Yīngyǔ jiùshì Hànyǔ de pīnyīn 英语就是汉语的拼音 English is spelling for Sinitic
Yīngyǔ shì Hànyǔ xià de dàn! 英语是汉语下的蛋! English is an egg laid by Sinitic!
The Sinic oogeny of English is, as per the poster, evidenced by the striking similarity between English chicken and Mandarin chī kěn 吃啃 'eat-gnaw'. Although Li Yang's etymological lore is nowhere as elaborate as Li Guofen's, he did expatiate on the nationalistic bit when it came to explain why he beat his American (now ex-)wife:
Those who know I hit my wife, raise your hand! I am the spokesperson for domestic abuse!… This is a cultural clash between China and America; it has nothing to do with domestic abuse. One day, the Party and the state will rehabilitate me. I was doing something to educate Americans! My American wife was always criticizing China, accusing our Party of lying. In such a situation, could I not hit her?… Everyday accusing Beijing, saying that AQI (Air Quality Index) is lying. She was lucky I could bear it, in America I would have shot her with a gun!

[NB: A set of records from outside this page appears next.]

/-- The ranges of the registers, R401 and R406 over the written values. -/
def Device.tgCfgOk (d : Device) : Bool :=
  let ranges := decide (1 ≤ d.get TG_TEST_TP_PERIOD) && decide (d.get TG_TEST_TP_PERIOD ≤ 100) && decide (10 ≤ d.get TG_TEST_TP_WIDTH) &&
    decide (d.get TG_TEST_TP_WIDTH ≤ 100) && decide (1 ≤ d.get TG_TEST_OT_PERIOD) && decide (5 ≤ d.get TG_TEST_OT_WIDTH) &&
    decide (d.get TG_TEST_OT_WIDTH ≤ 30) && decide (1 ≤ d.get TG_STO_TEST_STO_TEST_H) && decide (d.get TG_STO_TEST_STO_TEST_H ≤ 8760)
  let ins := (List.range 8).all (fun i =>
    let a := d.get (TG_SI_CTRL_SRC_A i)
    let b := d.get (TG_SI_CTRL_SRC_B i)
    decide (5 ≤ d.get (TG_SI_CTRL_DISC i)) && decide (d.get (TG_SI_CTRL_DISC i) ≤ 500) && tgSrcOk a && tgSrcOk b && (a != b || a == 15))
  let zones := (List.range 8).all (fun z =>
    let m := d.get (TG_Z_CTRL_LIMP_MIN z)
    let ack := d.get (TG_Z_CTRL_ACK_IN z)
    decide (1 ≤ m) && decide (m ≤ 60) && decide (1 ≤ d.get (TG_Z_CTRL_SLS_BEATS z)) && decide (1 ≤ d.get (TG_Z_TIME_SS1_TIME z)) &&
    (decide (ack < 40) || ack == 255))
  let zoneOf := fun (k : Nat) => (List.range 8).filter (fun z => bit (d.get (TG_Z_AXES_AXES z (k / 32))) (k % 32))
  let axes := (List.range 192).all (fun k =>
    match zoneOf k with
    | [] => true
    | [z] =>
      let chains := d.get (TG_Z_PATH_CHAINS z)
      let outs := d.get (TG_Z_PATH_OUTPUTS z)
      let kind := d.get (AX_MB_CTRL_KIND k)
      (kind != 2 || bit chains (idChain (d.get (AX_MB_CHAN_CHAN k)))) && (kind != 1 || outs != 0) && (chains != 0 || outs != 0)
    | _ => false)
  let pairs := (List.range 16).all (fun g =>
    !d.has (GL_GP_CTRL_EN g) || zoneOf (d.get (GL_GP_CTRL_PRIMARY g)) == zoneOf (d.get (GL_GP_CTRL_TWIN g)))
  ranges && ins && zones && axes && pairs

/-- The written configuration comes into force: every zone is in STO, and the logic side takes it. -/
def Device.tgInForce (d : Device) : Device :=
  let old := (List.range 8).flatMap (fun z => d.tgAxes z)
  let d1 := old.foldl (fun d k => d.tgAxis k zRUN) d
  let cfg := tgCfgAddrs.foldl (fun (m : Store (BitVec 32)) a => Store.set resetWord m a (d1.rd a)) d1.tg.cfg
  let d2 := (d1.setTg fun t => { t with cfg := cfg, up := true }).wrN TG_CFG_CRC d1.tgCrc
  let d3 := (d2.put TG_STATUS_CONFIG_OK 1).raise TG_EVENT_CONFIG_APPLIED
  let d4 := (List.range 8).foldl (fun d z =>
    (d.put (TG_Z_STATUS_STATE z) zSTO).put (TG_Z_STATUS_WAIT_ACK z) (d.tgGet (TG_Z_CTRL_RESTART z))) d3
  ((List.range 8).foldl (fun d z => d.tgTake z) d4).tgPaths

/-- APPLY (R421). -/
def Device.tgApply (d : Device) : Device :=
  if !d.tgService then d.tgRefuse 1
  else if d.rdN TG_APPLY_CRC ≠ d.tgCrc then d.tgRefuse 2
  else if !d.tgCfgOk then d.tgRefuse 4
  else d.tgInForce

/-- CLEAR_CNT of TG_CMD. -/
def Device.tgClearCnt (d : Device) : Device :=
  let d1 := (List.range 8).foldl (fun d i => (d.wrN (TG_SI_CNT i) 0).wrN (TG_Z_CNT i) 0) d
  (List.range 4).foldl (fun d o => d.wrN (TG_SO_CNT o) 0) d1

/-- A write of TG_CMD by an access path. -/
def Device.tgCmdWrite (d : Device) (path v : Nat) : Device :=
  match bits v 0 4 with
  | 0 => d
  | 1 => d.tgAck (bits v 8 8)
  | 2 => d.tgEnterService path
  | 3 => d.tgLeave
  | 4 => d.tgApply
  | 5 => d.tgClearCnt
  | _ => d.tgRefuse 3

/-- A write of a configuration register (R420): only in service mode; the loader writes before the start. -/
def Device.tgCfgWrite (d : Device) (path a v : Nat) : Device :=
  if d.tgService || path == pathLoader then d.wrN a v else d.tgRefuse 1

/-- The loader's application at start-up (R406, R419, R531): the written configuration is checked and put in force; then
the lines that read high while driven low and the contacts that failed their first pulse carry their faults. -/
def Device.tgStart (d : Device) (crc : Nat) (stuck failed : Nat) : Bool × Device :=
  if crc ≠ d.tgCrc then (false, d.tgRefuse 2)
  else if !d.tgCfgOk then (false, d.tgRefuse 4)
  else
    let d1 := d.tgInForce
    let d2 := (onesOf 16 stuck).foldl (fun d k => d.tgFault (0x30 + k) 6 false) d1
    (true, (onesOf 16 failed).foldl (fun (d : Device) x =>
      if d.tgGet (TG_SI_CTRL_EN (x / 2)) = 1 ∧ d.tgSrc (x / 2) (x % 2) < 4 then d.tgFault (0x10 + x / 2) 2 (x % 2 == 1) else d) d2)

end Sys2Proof.Machine
end

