/-! ### Frames (R439–R442) -/

/-- The stored bytes of a frame (R440). -/
def Device.rcFrameData (d : Device) (vals : List (Nat × BitVec 32)) : List (BitVec 8) :=
  let wide := vals.filter (fun v => d.has (RC_CH_SRC_WIDTH v.1))
  let thin := vals.filter (fun v => !d.has (RC_CH_SRC_WIDTH v.1))
  let sh := fun (c : Nat) => 2 * d.get (RC_CH_SRC_SHIFT_HI c) + d.get (RC_CH_SRC_SHIFT_LO c)
  let bs := wide.flatMap (fun v => leBytes v.2.toNat 4) ++
    thin.flatMap (fun v => leBytes (ofS 16 (satS 16 (fdiv (toS 32 v.2.toNat) (2 ^ sh v.1)))) 2)
  slice bs 0 d.rc.bytes

/-- Capture stops (R442, R446): the record waits to be sent. -/
def Device.rcEnd (d : Device) (cut : Bool) : Device :=
  d.setRc fun r => { r with partialRec := cut, stopDue := false, opened := [], sendDue := true, doneAt := d.clk.now }

/-- A complete frame: it is written, the trigger units and the combiner run, and the record ends with its last frame. -/
def Device.rcFrame (d : Device) (f : RcFrame) : Device :=
  if d.rc.sendDue ∨ ¬(d.rcState = rcARMED ∨ d.rcState = rcPOST) then d
  else
    let j := d.rc.written
    let frames := d.rdN RC_FRAMES
    let pre := d.rdN RC_PRE
    let d1 := d.poke (d.rdN RC_BUF_BASE + j % d.rc.cap * d.rc.bytes) (d.rcFrameData f.vals)
    let d2 := (d1.setRc fun r => { r with written := j + 1, frames := (f :: r.frames).take frames }).wrN RC_WRITTEN (satU 32 (j + 1))
    let (evs, d3) := (List.range 4).foldl (fun (x : List Bool × Device) u =>
      let (e, dd) := x.2.rcUnit u f.vals
      (x.1 ++ [e], dd)) ([], d2)
    let (fire, evA) := combine (d3.get RC_COMB_MODE) (d3.get RC_COMB_T) j (evs.getD (d3.get RC_COMB_A) false)
      (evs.getD (d3.get RC_COMB_B) false) d3.rc.evA
    let d4 := d3.setRc fun r => { r with evA := evA }
    let take := d4.rcState = rcARMED ∧ (d4.rc.force = true ∨ (fire = true ∧ pre ≤ j))
    let d5 := if take then
        ((d4.setRc fun r => { r with trig := some j, forced := r.force, force := false }).put RC_STATUS_STATE rcPOST).raise RC_EVENT_TRIGGER
      else d4
    match d5.rc.trig with
    | some t => if t + (frames - pre - 1) ≤ j then d5.rcEnd false else d5
    | none => d5

/-- The frames whose beat is now computed (R439): their late values are taken, and they are complete. -/
def Device.rcClose (d : Device) : Device :=
  let fs := d.rc.opened
  if fs.isEmpty then d
  else
    let d1 := d.setRc fun r => { r with opened := [] }
    let d2 := fs.reverse.foldl (fun (d : Device) f =>
      let late := d.rcChannels.filter d.rcLate
      let (vs, d1) := d.rcTakeAll late
      let all := d1.rcChannels.filterMap (fun c => (f.vals ++ vs).find? (fun v => v.1 == c))
      d1.rcFrame { f with vals := all }) d1
    if d2.rc.stopDue then d2.rcEnd true else d2

/-- The latest sample instant at or before now, and whether it is one of the recorder's (R439). -/
def Device.rcInstant (d : Device) : Option Nat :=
  let p := d.rc.period
  if p < d.rc.len then some (d.clk.tick / p)
  else if (d.clk.beat - (d.rc.armedAt / 65536 + 1)) % (p / d.rc.len) = 0 then some 0
  else none

/-- Are frames being captured? -/
def Device.rcRuns (d : Device) : Bool :=
  d.clk.running && !d.rc.sendDue && !d.rc.stopDue && (d.rcState == rcARMED || d.rcState == rcPOST)

/-- The number, within its beat, of the latest sample instant, if its frame is to be taken and has not been. -/
def Device.rcFresh (d : Device) : Option Nat :=
  match d.rcInstant with
  | none => none
  | some k =>
    if mkStamp d.clk.beat (k * d.rc.period) ≤ d.rc.armedAt ∨ d.rc.lastInst = some (d.clk.beat, k) then none else some k

/-- The frame of the latest sample instant (R439), if it has not been taken.  A frame with values of the beat's
computation is complete at D. -/
def Device.recorderFrame (d : Device) : Device :=
  if !d.rcRuns then d
  else
    match d.rcFresh with
    | none => d
    | some k =>
        let st := mkStamp d.clk.beat (k * d.rc.period)
        let now := d.rcChannels.filter (fun c => !d.rcLate c)
        let (vs, d1) := d.rcTakeAll now
        let d2 := d1.setRc fun r => { r with lastInst := some (d.clk.beat, k), opened := ⟨st, vs⟩ :: r.opened }
        if now.length = d.rcChannels.length ∨ d.clk.deadline ≤ d.clk.tick then d2.rcClose else d2

/-- The sample instants after the present tick and up to tick `t` of the beat (R439). -/
def Device.rcUpTo (d : Device) (t : Nat) : List Nat :=
  if !d.rcRuns || decide (d.rc.len ≤ d.rc.period) then []
  else ((List.range 17).map (· * d.rc.period)).filter (fun x => decide (d.clk.tick < x) && decide (x ≤ t) && decide (x < d.clk.curLen))

/-! ### Commands (R446, R449) -/

/-- FORCE in RC_CMD. -/
def Device.rcForce (d : Device) : Device :=
  if d.rcState = rcARMED then d.setRc fun r => { r with force := true } else d.rcRefuse 6

/-- Capture stops after the frame in progress (STOP, or a change of the beat settings). -/
def Device.rcStopNow (d : Device) : Device :=
  if d.rc.sendDue ∨ ¬(d.rcState = rcARMED ∨ d.rcState = rcPOST) then d
  else if d.rc.opened.isEmpty then d.rcEnd true
  else d.setRc fun r => { r with stopDue := true }

/-- STOP in RC_CMD. -/
def Device.rcStop (d : Device) : Device :=
  if d.rcState = rcARMED ∨ d.rcState = rcPOST then d.rcStopNow else d.rcRefuse 6

/-- The buffer is the recorder's again: IDLE, or ARMED again with REPEAT (R449). -/
def Device.rcFree (d : Device) : Device :=
  let d1 := (d.setRc fun r => { r with sendDue := false, entry := none, frames := [] }).put RC_STATUS_STATE rcIDLE
  if d1.has RC_CTRL_REPEAT then d1.rcArm else d1

/-- RELEASE in RC_CMD. -/
def Device.rcRelease (d : Device) : Device := if d.rcState = rcHELD then d.rcFree else d.rcRefuse 6

/-- The host acknowledged entry `i` of Q6 (R449). -/
def Device.rcAcked (d : Device) (i : Nat) : Device :=
  if d.rcState = rcHELD ∧ d.rc.entry = some i then d.rcFree else d

/-- RC_CMD written. -/
def Device.rcCmdWrite (d : Device) (v : Nat) : Device :=
  match v % 8 with
  | 0 => d
  | 1 => d.rcArm
  | 2 => d.rcForce
  | 3 => d.rcStop
  | 4 => d.rcRelease
  | _ => d.rcRefuse 7

/-- A configuration register written: only while IDLE (R446). -/
def Device.rcCfgWrite (d : Device) (f : Device → Device) : Device := if d.rcState = rcIDLE then f d else d.rcRefuse 6

/-! ### Measurements (R447) -/

/-- A result with the number of its bit in NA: `none` where it cannot be formed. -/
abbrev Meas := Option Int

/-- The interpolated place, in frames as a fraction, at which values pass a level between frames `i − 1` and `i`. -/
def crossAt (i : Nat) (lvl a b : Int) : Int × Nat :=
  let den := (b - a).natAbs
  (((i : Int) - 1) * den + (if b < a then a - lvl else lvl - a), den)

/-- The latest passage of `lvl` upward at or before frame `i`. -/
def upBefore (xs : List Int) (lvl : Int) (i : Nat) : Option (Int × Nat) :=
  ((List.range i).reverse.find? (fun j => decide (xs.getD j 0 < lvl) && decide (lvl ≤ xs.getD (j + 1) 0))).map (fun j =>
    crossAt (j + 1) lvl (xs.getD j 0) (xs.getD (j + 1) 0))

/-- The rising crossings of the middle, in frames (R447): values and levels are taken twenty times, so that the middle and
its tenths are whole. -/
def risingCrossings (xs : List Int) (mn mx : Int) : List (Int × Nat) :=
  let mid := 10 * (mn + mx)
  let tenth := 2 * (mx - mn)
  let ys := xs.map (· * 20)
  let r := (ys.zip (List.range ys.length)).foldl (fun (s : Bool × List (Int × Nat)) y =>
    let high := twoLevel (y.2 == 0) s.1 (mid - tenth) (mid + tenth) y.1
    if high && !s.1 && y.2 != 0 then
      match upBefore ys mid y.2 with
      | some c => (high, s.2 ++ [c])
      | none => (high, s.2)
    else (high, s.2)) (false, [])
  r.2

/-- The mean spacing of crossings in frames, as a fraction. -/
def meanSpacing (cs : List (Int × Nat)) : Option (Int × Nat) :=
  match cs, cs.getLast? with
  | a :: _ :: _, some b => some (b.1 * a.2 - a.1 * b.2, a.2 * b.2 * (cs.length - 1))
  | _, _ => none

/-- The first frame from `i` on at which `ys` reaches `lvl` from below it, with the place of the passage. -/
def firstUp (ys : List Int) (lvl : Int) (i : Nat) : Option (Nat × Int × Nat) :=
  ((List.range ys.length).find? (fun j => decide (i ≤ j) && decide (1 ≤ j) && decide (ys.getD (j - 1) 0 < lvl) && decide (lvl ≤ ys.getD j 0))).map
    (fun j => (j, crossAt j lvl (ys.getD (j - 1) 0) (ys.getD j 0)))

/-- RISE in frames as a fraction: values and levels are taken ten times. -/
def riseTime (xs : List Int) (f : Int) : Option (Int × Nat) :=
  let x0 := xs.getD 0 0
  let s := (f - x0).sign
  let ys := xs.map (fun x => 10 * (s * (x - x0)))
  let h := s * (f - x0)
  if s = 0 then none
  else
    match firstUp ys h 0 with
    | some (i, a) =>
      match firstUp ys (9 * h) i with
      | some (_, b) => some (b.1 * a.2 - a.1 * b.2, a.2 * b.2)
      | none => none
    | none => none

/-- The least frame from which every value stays within `half` of `c`. -/
def settleFrame (xs : List Int) (c : Int) (half : Nat) : Option Nat :=
  let bad := (List.range xs.length).filter (fun i => decide (half < ((xs.getD i 0) - c).natAbs))
  match bad.getLast? with
  | none => if xs.isEmpty then none else some 0
  | some i => if i + 1 < xs.length then some (i + 1) else none

/-- A result as its 32-bit word: all ones where it cannot be formed, a free value where it does not fit. -/
def Device.rcWord (d : Device) (signed : Bool) (m : Meas) : Nat × Device :=
  match m with
  | none => (0xFFFFFFFF, d)
  | some v =>
    if signed then (ofS 32 v, d)
    else if 0 ≤ v ∧ v < 2 ^ 32 then (v.toNat, d)
    else let (x, d1) := d.fresh; (x.toNat % 2 ^ 32, d1)

/-- A quotient in the last place, rounded by a free bit, as a result. -/
def Device.rcQuot (d : Device) (x : Option (Int × Nat)) (scale : Int) : Meas × Device :=
  match x with
  | none => (none, d)
  | some (n, den) => let (q, d1) := d.freeDiv (n * scale) den; (some q, d1)

/-- The ten results of a window of values, with `p` ticks between frames (R447). -/
def Device.rcResults (d : Device) (xs : List Int) (p : Nat) (mode : Bool) (ref : Int) (half : Nat) : List Meas × Device :=
  match xs with
  | [] => (List.replicate 10 none, d)
  | x0 :: _ =>
    let m := xs.length
    let mn := xs.foldl min x0
    let mx := xs.foldl max x0
    let mean := xs.sum / (m : Int)
    let rms : Int := ((isqrt ((xs.map (fun x => (x * x).toNat)).sum / m) : Nat) : Int)
    let tail := xs.drop (m - max 1 (m / 8))
    let f := tail.sum / (tail.length : Int)
    let (per, d1) := d.rcQuot (meanSpacing (risingCrossings xs mn mx)) (16 * p)
    let (freq, d2) := d1.rcQuot (per.bind (fun v => if v = 0 then none else some (1600000000000, v.natAbs))) 1
    let (rise, d3) := d2.rcQuot (riseTime xs f) (16 * p)
    let s := (f - x0).sign
    let beyond := (xs.map (fun x => s * (x - f))).foldl max 0
    let (os, d4) := d3.rcQuot (if s = 0 then none else some (beyond, (f - x0).natAbs)) 65536
    let settle : Meas := (settleFrame xs (if mode then f else ref) half).map (fun (i : Nat) => ((i * p : Nat) : Int))
    ([some mn, some mx, some (mx - mn), some mean, some rms, per, freq, rise, os, settle], d4)

/-- A list of free words. -/
def Device.freeWords (d : Device) : Nat → List Nat × Device
  | 0 => ([], d)
  | n + 1 =>
    let (v, d1) := d.fresh
    let (vs, d2) := d1.freeWords n
    (v.toNat % 2 ^ 32 :: vs, d2)

/-- The words of results, with the bits of NA. -/
def Device.rcWords (d : Device) (ms : List Meas) : List Nat × Device :=
  (ms.zip (List.range ms.length)).foldl (fun (x : List Nat × Device) y =>
    let (w, d1) := x.2.rcWord (y.2 == 0 || y.2 == 1 || y.2 == 3) y.1
    (x.1 ++ [w], d1)) ([], d)

/-- MEAS[m] of a record with trigger frame `trig` and the frames' values, oldest first. -/
def Device.rcMeas (d : Device) (m : Nat) (fs : List RcFrame) (trig : Option Nat) : List Nat × Device :=
  let c := d.get (RC_MS_CTRL_CHANNEL m)
  match trig with
  | none => let (ws, d1) := d.freeWords 11; (0xFF :: ws, d1)
  | some t =>
    if c = 0xFF then let (ws, d1) := d.freeWords 11; (0xFF :: ws, d1)
    else
      let start := ((t : Int) + d.rdS (RC_MS_FROM m)).toNat
      let xs := (fs.drop start).map (fun f => toS 32 (valueOf f.vals c).toNat)
      let (rs, d1) := d.rcResults xs d.rc.period (d.has (RC_MS_CTRL_BAND_MODE m)) (d.rdS (RC_MS_REF m)) (d.rdN (RC_MS_HALF m))
      let na := ((rs.zip (List.range 10)).map (fun x => if x.1.isNone then 2 ^ x.2 else 0)).sum
      let (ws, d2) := d1.rcWords rs
      (c :: na :: ws, d2)

/-! ### The record (R448) -/

/-- The record's bytes. -/
def Device.rcRecord (d : Device) : List (BitVec 8) × Device :=
  let r := d.rc
  let fs := r.frames.reverse
  let n := fs.length
  let first := r.written - n
  let ch := d.rcChannels
  let wide := ch.filter (fun c => d.has (RC_CH_SRC_WIDTH c))
  let mask := fun (l : List Nat) => (l.map (2 ^ ·)).sum
  let trig := r.trig.map (· - first)
  let slots := if trig.isNone then 0 else ((List.range 8).filter (fun m => decide (d.get (RC_MS_CTRL_CHANNEL m) ≠ 0xFF))).length
  let ctrl := ch.length % 128 + 256 * b2n r.forced + 512 * b2n r.partialRec + 1024 * b2n trig.isNone + 65536 * slots
  let (s0, d0) := match fs with
    | f :: _ => (f.stamp, d)
    | [] => let (v, d1) := d.fresh; (v.toNat, d1)
  let st := match trig with
    | some t => ((fs[t]?).map (·.stamp)).getD 0
    | none => 0
  let (ms, d1) := (List.range 8).foldl (fun (x : List Nat × Device) m =>
    let (ws, dd) := x.2.rcMeas m fs trig
    (x.1 ++ ws, dd)) ([], d0)
  let head := leBytes ctrl 4 ++ leBytes (d.rdN RC_SEQ) 4 ++ leBytes s0 8 ++ leBytes st 8 ++ leBytes r.period 4 ++
    leBytes r.bytes 4 ++ leBytes n 4 ++ leBytes (trig.getD 0xFFFFFFFF) 4 ++ leBytes (d.rdN RC_BUF_BASE) 4 ++
    leBytes (first % r.cap * r.bytes) 4 ++ leBytes (mask ch) 8 ++ leBytes (mask wide) 8
  (head ++ ms.flatMap (fun w => leBytes w 4), d1)
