-- ==== Sys2Proof/Machine/RowsBeat.lean ====
section
/-! DEFINITION. The meanings of the commands of the beat and its settings (R16–R34), one per row of the table. -/

namespace Sys2Proof.Machine

/-- BEAT_BOUNDARY (R16): At tick 0 of a beat, feedback is sampled, set-points are committed, staged commits and table
swaps take effect and frames start. -/
def execBeatBoundary (s : State) : Host.Outcome State Fault Refusal :=
  .next (s.onTime fun d => d.boundaryNow)

/-- LATCH_PHASE (R20): At tick L, SEL_N rises, nodes, local pairs and step generators take up their staged commands.
-/
def execLatchPhase (s : State) : Host.Outcome State Fault Refusal :=
  .next (s.onTime fun d => d.latchNow)

/-- DISPATCH_DEADLINE (R22): At tick D staging closes, late slots become ready, overruns are decided and the hand-off
copies staged results. -/
def execDispatchDeadline (s : State) : Host.Outcome State Fault Refusal :=
  .next (s.onTime fun d => d.deadlineNow)

/-- BEAT_COMMIT (R31): COMMIT in TB_COMMIT checks the shadow beat settings and applies them at the next boundary or
refuses them. -/
def execBeatCommit (s : State) : Host.Outcome State Fault Refusal :=
  .next (s.onDev fun d => d.commitRequest)

/-- CLEAR_OVR (R25): CLEAR_OVR in TB_COMMIT clears TB_OVR_COUNT and TB_OVR_LAST. -/
def execClearOvr (s : State) : Host.Outcome State Fault Refusal :=
  .next (s.onDev fun d => d.clearOvr)

/-- TB_TRIM_WRITE (R17): A write of TB_TRIM is ignored if TRIM_MAX would break R17 or R18 for the active L and D. -/
def execTbTrimWrite (v : BitVec 32) (s : State) : Host.Outcome State Fault Refusal :=
  .next (s.onDev fun d => d.trimWrite v.toNat)

/-- SLACK_INTERVAL_END (R27): An interval of TB_SLACK ends and the least margins are published. -/
def execSlackIntervalEnd (s : State) : Host.Outcome State Fault Refusal :=
  .next (s.onDev fun d => d.slackInterval)

end Sys2Proof.Machine
end

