-- ==== Sys2Proof/Machine/RowsChain.lean ====
section
/-! DEFINITION. The meanings of the commands of Troko chains (R236–R267, R562), one per row of the table. -/

namespace Sys2Proof.Machine

/-- SLOT_COMPLETE (R251): A node's feedback slot completes and is accepted as a sample or counted as a failure. `ws`
are the words of the slot, header first and CRC last. -/
def execSlotComplete (c n : Fin 16) (ws : List (BitVec 16)) (s : State) : Host.Outcome State Fault Refusal :=
  .next (s.onDev fun d => d.slotComplete c n ws)

/-- FRAME_COMPLETE (R242): A chain frame ends, its marker, RSTB and loop delay are checked. `marker` is the last 16
bits received, `rstb` says that RSTB moved, `loop` is LOOP_DLY. -/
def execFrameComplete (c : Fin 16) (marker : BitVec 16) (rstb : Bool) (loop : BitVec 16) (s : State) : Host.Outcome
    State Fault Refusal :=
  .next (s.onDev fun d => d.frameComplete c marker.toNat rstb loop.toNat)

/-- CENSUS (R562): CENSUS in TK_CMD starts a census with the reset pattern, or is refused BUSY. -/
def execCensus (c : Fin 16) (s : State) : Host.Outcome State Fault Refusal :=
  .next (s.onDev fun d => d.tkCensus c)

/-- CENSUS_RESET_WAIT_END (R262): 100 us after the reset pattern the identity frame is sent. -/
def execCensusResetWaitEnd (c : Fin 16) (s : State) : Host.Outcome State Fault Refusal :=
  .next (s.onDev fun d => d.censusWaitEnd c)

/-- IDENTITY_FRAME (R264): The identity frame completes and its words, marker and reversals are evaluated. `rx` are
the 1 120 bits received, `loop` the loop delay measured. -/
def execIdentityFrame (c : Fin 16) (rx : BitVec 1120) (loop : BitVec 16) (s : State) : Host.Outcome State Fault
    Refusal :=
  .next (s.onDev fun d => d.identityFrame c rx loop.toNat)

/-- CONFIG_FRAME (R262): The config frame completes and the nodes latch their config words. -/
def execConfigFrame (c : Fin 16) (s : State) : Host.Outcome State Fault Refusal :=
  .next (s.onDev fun d => d.configFrame c)

/-- ECHO_FRAME (R265): The echo frame completes and is checked, ending census READY or failed. `ws` are the echo words
in the order received, `marker` what follows them. -/
def execEchoFrame (c : Fin 16) (ws : List (BitVec 64)) (marker : BitVec 32) (s : State) : Host.Outcome State Fault
    Refusal :=
  .next (s.onDev fun d => d.echoFrame c ws marker.toNat)

/-- CENSUS_RETRY (R265): 5 ms after a retried census failure, census tries again. -/
def execCensusRetry (c : Fin 16) (s : State) : Host.Outcome State Fault Refusal :=
  .next (s.onDev fun d => d.censusRetry c)

/-- TK_START (R266): START in TK_CMD starts frames at the next boundary, or is refused. -/
def execTkStart (c : Fin 16) (s : State) : Host.Outcome State Fault Refusal :=
  .next (s.onDev fun d => d.tkStart c)

/-- TK_STOP (R267): STOP in TK_CMD ends frames after the frame in progress and returns the chain to READY. -/
def execTkStop (c : Fin 16) (s : State) : Host.Outcome State Fault Refusal :=
  .next (s.onDev fun d => d.tkStop c)

/-- TK_CLEAR_CNT (R251): CLEAR_CNT in TK_CMD clears the chain's error counts. -/
def execTkClearCnt (c : Fin 16) (s : State) : Host.Outcome State Fault Refusal :=
  .next (s.onDev fun d => d.tkClearCnt c)

/-- TK_CTRL_WRITE (R236): A write of TK_CTRL is applied in OFF or FAILED, or refused BUSY or BAD_MODE. -/
def execTkCtrlWrite (c : Fin 16) (v : BitVec 32) (s : State) : Host.Outcome State Fault Refusal :=
  .next (s.onDev fun d => d.tkCtrlWrite c v.toNat)

/-- TK_TIMING_WRITE (R236): A write of TK_TIMING is applied in OFF or FAILED, or refused. -/
def execTkTimingWrite (c : Fin 16) (v : BitVec 32) (s : State) : Host.Outcome State Fault Refusal :=
  .next (s.onDev fun d => d.tkTimingWrite c v.toNat)

end Sys2Proof.Machine
end

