-- ==== Sys2Proof/Machine/RowsRecorder.lean ====
section
/-! DEFINITION. The meanings of the commands of the recorder (R439–R449), one per row of the table. -/

namespace Sys2Proof.Machine

/-- ARM (R446): ARM in RC_CMD checks the recorder settings and starts frame writing, or is refused. -/
def execArm (s : State) : Host.Outcome State Fault Refusal :=
  .next (s.onDev fun d => d.rcArm)

/-- RC_FORCE (R446): FORCE in RC_CMD makes the next frame the trigger frame. -/
def execRcForce (s : State) : Host.Outcome State Fault Refusal :=
  .next (s.onDev fun d => d.rcForce)

/-- RC_STOP (R446): STOP in RC_CMD ends capture and delivers a PARTIAL record. -/
def execRcStop (s : State) : Host.Outcome State Fault Refusal :=
  .next (s.onDev fun d => d.rcStop)

/-- RC_RELEASE (R449): RELEASE in RC_CMD frees the buffer without waiting for Q6. -/
def execRcRelease (s : State) : Host.Outcome State Fault Refusal :=
  .next (s.onDev fun d => d.rcRelease)

/-- RECORDER_FRAME (R439): At a sample instant the recorder writes a frame and runs its trigger units.  The frame
is that of the latest instant, or of the next one of the beat, up to which the ticks pass. -/
def execRecorderFrame (s : State) : Host.Outcome State Fault Refusal :=
  .next (s.onTime fun d => d.recorderNow)

/-- RECORD_SEND (R448): After the last frame, measurements are made and the record is sent to Q6 when a descriptor is
free. -/
def execRecordSend (s : State) : Host.Outcome State Fault Refusal :=
  .next (s.onDev fun d => d.recordSend)

end Sys2Proof.Machine
end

(Translation from The World of Chinese; original, e.g., here. Li Yang's hope of rehabilitation by the "Party and state" (Dǎng hé guójiā 党和国家) was not entirely unfounded: indeed, news of his wife-beating had already been respun into support for the country's domestic-violence laws, with Li himself as a vocal advocate, by propaganda organs soon after they emerged. For more on Li Yang and the "Crazy English" craze, cf. Language Log since 2007, Evan Osnos in 2008 and 2011, and especially Amber R. Woodward, "A Survey of Li Yang Crazy English". Li Guofang's Sinology English is not, as it happens, entirely disjoint from Li Yang's Crazy English: the latter is mentioned in the bio of one of the teachers at the former.)
The propensity to invoke China's politics and position in the world in situations where they would seem irrelevant, such as advertising teaching foreign languages or beating up their speakers, is perhaps better understood after considering the political role the CCP has assigned to the teaching of Standard Mandarin. Cf., e.g., "The language impact of the Confucius institutes", and the comments.
Nor are the Party-state's policies unrelated to the English-as-a-Chinese-dialect theory proposed at the event that motivates this post. While the specific etymologies mentioned there seemed to mainly come from Li Guofang, the most senior personage in attendance was the new Association's chairman, Du Gangjian 杜钢建. Unlike Li Guofang, whose bio makes him a "people's" (mínjiān 民间) rather than an actual professor, Du has been a law professor at Hunan University. Du has repeatedly made news with versions of his 'Out of Hunan' theory, according to which various Western peoples, languages and ideas originated not just in China, but specifically in what is now Hunan province. Ideas originating in Hunan include, according to Du, constitutionalism. While Li Guofang's business might only indirectly reflect Party policy, Professor Du's theories have received a more significant endorsement: a chance to expound them at the recent "Belt and Road" Doctoral Forum. The forum was graced by a senior cadre from the Party's International Liaison Department, an organ which, as Nadège Rolland has shown, is central to the promotion of Xi's "Belt and Road" initiative to foreign academia and 'think-tanks'.
Things from Hunan notably include Mao Zedong, and an idea not quite compatible with the "governance" doctrine of Chairman Xi: Hunan self-government, as advocated by Mao's 1920 call for a "Hunan Republic". On this, cf. Robert Scalapino, "The Evolution of a Young Revolutionary — Mao Zedong in 1919-1921"; Angus McDonald, "Mao Tse-tung and the Hunan Self-Government Movement, 1920: An Introduction and FiveTranslations; Jospeh Lian Yizheng 联乙铮 "Mao used to think like HK young separatists". These ideas from Hunan are perhaps less likely to be promoted in the current New Era than Du Gangjian's latest Association.